Dataset entries
=======

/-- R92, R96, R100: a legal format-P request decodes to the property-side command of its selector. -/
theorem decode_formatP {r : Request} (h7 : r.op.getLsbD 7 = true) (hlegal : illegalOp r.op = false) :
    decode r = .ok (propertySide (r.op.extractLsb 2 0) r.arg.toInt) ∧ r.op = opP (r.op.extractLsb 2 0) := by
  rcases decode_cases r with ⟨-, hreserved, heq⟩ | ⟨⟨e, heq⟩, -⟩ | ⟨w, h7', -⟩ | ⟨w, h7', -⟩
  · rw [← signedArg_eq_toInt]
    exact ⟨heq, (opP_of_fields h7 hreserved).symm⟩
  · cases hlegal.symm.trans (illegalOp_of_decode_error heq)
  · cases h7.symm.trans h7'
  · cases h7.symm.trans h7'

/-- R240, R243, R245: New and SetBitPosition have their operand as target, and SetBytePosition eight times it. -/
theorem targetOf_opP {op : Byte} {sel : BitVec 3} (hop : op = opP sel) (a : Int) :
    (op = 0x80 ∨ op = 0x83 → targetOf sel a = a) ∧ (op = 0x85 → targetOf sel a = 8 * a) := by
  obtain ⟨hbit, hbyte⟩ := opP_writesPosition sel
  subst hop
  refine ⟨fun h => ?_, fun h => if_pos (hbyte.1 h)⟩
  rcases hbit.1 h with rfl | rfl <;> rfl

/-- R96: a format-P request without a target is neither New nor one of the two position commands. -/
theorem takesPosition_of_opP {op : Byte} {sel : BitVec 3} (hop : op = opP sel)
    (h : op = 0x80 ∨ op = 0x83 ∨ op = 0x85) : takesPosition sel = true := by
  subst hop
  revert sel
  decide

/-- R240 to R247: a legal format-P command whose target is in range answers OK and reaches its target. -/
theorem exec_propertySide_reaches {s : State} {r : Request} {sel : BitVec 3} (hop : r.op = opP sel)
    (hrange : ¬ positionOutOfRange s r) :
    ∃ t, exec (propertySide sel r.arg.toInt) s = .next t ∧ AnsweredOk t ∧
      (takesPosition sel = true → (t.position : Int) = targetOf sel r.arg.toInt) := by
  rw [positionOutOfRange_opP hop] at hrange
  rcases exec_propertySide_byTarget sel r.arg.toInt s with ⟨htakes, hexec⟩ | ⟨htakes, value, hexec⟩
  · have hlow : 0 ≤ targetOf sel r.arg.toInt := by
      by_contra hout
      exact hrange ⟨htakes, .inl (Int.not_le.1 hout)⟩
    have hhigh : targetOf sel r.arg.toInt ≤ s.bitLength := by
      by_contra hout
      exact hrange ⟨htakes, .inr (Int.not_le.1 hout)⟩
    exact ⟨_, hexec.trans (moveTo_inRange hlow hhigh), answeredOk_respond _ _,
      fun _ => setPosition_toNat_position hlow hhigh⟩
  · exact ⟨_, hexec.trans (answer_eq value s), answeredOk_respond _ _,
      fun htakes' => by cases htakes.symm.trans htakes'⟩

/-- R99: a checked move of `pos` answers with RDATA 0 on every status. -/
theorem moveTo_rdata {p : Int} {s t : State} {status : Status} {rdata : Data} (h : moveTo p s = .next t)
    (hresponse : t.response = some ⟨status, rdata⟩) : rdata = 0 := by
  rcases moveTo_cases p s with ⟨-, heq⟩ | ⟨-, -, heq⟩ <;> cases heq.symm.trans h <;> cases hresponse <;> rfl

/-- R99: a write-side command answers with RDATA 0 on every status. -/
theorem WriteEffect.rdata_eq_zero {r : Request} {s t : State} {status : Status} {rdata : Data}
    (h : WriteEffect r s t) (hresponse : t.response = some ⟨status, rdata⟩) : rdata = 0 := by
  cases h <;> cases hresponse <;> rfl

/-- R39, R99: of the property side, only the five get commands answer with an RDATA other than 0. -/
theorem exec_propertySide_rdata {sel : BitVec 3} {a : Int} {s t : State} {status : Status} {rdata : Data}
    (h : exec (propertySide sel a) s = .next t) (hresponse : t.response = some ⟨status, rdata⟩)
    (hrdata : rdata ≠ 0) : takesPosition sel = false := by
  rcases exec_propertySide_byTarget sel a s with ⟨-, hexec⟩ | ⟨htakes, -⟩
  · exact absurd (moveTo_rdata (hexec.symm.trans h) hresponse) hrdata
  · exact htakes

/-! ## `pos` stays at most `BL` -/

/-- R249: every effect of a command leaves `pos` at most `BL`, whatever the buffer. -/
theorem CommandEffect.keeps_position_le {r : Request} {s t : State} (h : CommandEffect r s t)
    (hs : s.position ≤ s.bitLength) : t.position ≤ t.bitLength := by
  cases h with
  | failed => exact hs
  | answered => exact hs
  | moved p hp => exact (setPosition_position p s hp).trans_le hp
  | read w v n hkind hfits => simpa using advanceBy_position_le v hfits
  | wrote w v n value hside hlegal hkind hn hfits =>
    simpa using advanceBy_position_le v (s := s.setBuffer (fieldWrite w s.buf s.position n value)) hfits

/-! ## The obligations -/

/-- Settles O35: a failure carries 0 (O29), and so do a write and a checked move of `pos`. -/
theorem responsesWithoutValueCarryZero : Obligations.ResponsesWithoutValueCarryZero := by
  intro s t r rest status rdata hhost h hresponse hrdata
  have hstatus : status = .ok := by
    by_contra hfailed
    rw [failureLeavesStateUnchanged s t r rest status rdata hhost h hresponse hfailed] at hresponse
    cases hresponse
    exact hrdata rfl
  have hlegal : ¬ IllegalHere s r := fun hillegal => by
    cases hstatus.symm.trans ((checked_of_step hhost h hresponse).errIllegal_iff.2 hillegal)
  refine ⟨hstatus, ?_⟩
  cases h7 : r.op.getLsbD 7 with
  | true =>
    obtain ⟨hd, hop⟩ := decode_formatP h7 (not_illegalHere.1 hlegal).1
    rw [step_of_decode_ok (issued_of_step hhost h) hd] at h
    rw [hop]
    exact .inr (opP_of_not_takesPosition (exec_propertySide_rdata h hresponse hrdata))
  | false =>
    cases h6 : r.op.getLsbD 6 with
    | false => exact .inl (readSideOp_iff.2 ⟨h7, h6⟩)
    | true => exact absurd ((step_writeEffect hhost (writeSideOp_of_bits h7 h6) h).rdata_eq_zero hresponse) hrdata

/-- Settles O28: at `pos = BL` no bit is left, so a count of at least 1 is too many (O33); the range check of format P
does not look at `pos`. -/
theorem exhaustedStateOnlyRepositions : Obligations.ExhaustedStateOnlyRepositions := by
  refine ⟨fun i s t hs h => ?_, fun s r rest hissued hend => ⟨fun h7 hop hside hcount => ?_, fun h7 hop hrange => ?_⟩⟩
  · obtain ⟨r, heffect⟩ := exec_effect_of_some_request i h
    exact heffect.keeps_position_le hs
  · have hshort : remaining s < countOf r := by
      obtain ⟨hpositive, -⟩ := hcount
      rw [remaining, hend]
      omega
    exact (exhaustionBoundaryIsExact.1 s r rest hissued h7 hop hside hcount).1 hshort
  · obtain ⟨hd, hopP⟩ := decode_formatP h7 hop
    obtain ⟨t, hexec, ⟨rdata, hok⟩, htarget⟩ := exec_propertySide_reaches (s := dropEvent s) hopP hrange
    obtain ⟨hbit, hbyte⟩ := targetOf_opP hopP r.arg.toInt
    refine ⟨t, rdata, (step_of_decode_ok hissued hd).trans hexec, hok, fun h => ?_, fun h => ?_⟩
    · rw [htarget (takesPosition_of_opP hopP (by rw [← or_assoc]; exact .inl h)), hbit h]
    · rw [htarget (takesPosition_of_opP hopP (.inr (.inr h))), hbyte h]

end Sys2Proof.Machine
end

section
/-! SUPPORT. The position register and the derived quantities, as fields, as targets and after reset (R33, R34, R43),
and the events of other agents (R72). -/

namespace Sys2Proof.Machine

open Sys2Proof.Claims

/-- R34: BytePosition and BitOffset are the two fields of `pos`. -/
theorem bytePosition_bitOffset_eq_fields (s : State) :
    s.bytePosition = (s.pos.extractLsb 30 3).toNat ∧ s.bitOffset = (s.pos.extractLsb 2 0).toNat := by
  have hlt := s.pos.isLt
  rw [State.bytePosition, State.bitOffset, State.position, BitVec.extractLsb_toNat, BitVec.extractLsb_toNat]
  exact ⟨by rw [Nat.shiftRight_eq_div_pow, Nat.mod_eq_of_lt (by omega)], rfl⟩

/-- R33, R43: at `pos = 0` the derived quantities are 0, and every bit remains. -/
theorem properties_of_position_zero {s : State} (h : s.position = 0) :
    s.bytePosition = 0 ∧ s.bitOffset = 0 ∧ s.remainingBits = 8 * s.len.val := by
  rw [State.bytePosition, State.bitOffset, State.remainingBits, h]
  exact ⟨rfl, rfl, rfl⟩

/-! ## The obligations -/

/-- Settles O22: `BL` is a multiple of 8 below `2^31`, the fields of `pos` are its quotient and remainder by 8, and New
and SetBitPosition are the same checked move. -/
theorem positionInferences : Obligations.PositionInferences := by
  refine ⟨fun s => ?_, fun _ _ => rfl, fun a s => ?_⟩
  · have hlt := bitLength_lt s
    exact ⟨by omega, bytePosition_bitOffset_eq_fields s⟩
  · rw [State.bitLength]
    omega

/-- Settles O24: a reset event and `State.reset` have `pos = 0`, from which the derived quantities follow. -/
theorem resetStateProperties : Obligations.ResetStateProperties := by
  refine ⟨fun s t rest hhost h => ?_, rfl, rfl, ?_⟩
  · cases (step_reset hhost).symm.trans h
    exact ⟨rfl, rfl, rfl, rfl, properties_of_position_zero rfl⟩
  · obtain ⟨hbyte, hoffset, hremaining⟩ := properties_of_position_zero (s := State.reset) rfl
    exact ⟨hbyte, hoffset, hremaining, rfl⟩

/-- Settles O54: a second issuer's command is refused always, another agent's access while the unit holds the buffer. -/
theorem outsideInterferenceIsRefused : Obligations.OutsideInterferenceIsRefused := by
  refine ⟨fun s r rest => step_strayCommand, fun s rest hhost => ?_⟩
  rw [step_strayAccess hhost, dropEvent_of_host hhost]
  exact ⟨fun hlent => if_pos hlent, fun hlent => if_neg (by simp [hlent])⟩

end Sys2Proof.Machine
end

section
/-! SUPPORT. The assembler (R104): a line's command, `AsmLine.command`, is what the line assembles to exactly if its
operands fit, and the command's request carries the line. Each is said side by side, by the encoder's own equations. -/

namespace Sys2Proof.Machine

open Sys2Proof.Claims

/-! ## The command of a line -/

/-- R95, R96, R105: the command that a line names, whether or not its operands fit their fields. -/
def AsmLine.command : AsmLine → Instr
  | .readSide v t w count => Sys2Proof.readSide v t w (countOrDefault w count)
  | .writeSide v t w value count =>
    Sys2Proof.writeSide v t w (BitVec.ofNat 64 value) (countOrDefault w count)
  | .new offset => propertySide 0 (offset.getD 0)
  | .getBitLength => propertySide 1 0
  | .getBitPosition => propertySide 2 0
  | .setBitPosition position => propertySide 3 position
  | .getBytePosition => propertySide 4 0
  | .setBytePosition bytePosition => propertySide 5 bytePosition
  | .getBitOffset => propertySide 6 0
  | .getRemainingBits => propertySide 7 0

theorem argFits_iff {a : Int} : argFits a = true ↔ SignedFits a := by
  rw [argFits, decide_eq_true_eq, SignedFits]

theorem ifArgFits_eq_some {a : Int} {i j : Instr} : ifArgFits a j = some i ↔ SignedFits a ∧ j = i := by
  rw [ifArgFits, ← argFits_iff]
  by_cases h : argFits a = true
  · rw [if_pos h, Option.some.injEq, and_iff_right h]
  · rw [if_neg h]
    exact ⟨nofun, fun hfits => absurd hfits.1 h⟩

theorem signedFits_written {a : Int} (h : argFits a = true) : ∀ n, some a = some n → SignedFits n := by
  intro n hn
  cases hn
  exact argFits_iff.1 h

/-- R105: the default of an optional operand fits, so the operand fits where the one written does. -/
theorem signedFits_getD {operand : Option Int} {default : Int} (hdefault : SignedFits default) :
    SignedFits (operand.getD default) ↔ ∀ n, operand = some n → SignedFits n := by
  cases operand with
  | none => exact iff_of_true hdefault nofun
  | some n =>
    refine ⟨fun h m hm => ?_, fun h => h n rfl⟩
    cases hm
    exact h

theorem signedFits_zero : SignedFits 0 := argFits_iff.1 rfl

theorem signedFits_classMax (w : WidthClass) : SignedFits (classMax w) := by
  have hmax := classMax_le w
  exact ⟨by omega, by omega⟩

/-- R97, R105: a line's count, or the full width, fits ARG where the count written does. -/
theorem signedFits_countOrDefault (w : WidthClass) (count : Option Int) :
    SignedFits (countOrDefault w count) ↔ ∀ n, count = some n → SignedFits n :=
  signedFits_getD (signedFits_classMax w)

=======

* _WORK TO COMPLETE_:
Of all the entries above, retype exactly the lines from the line with "exactly if its" to the line with "operands fit, and", both included, and no others.

* _FINAL ANSWER_:
/-! SUPPORT. The assembler (R104): a line's command, `AsmLine.command`, is what the line assembles to exactly if its
operands fit, and the command's request carries the line. Each is said side by side, by the encoder's own equations. -/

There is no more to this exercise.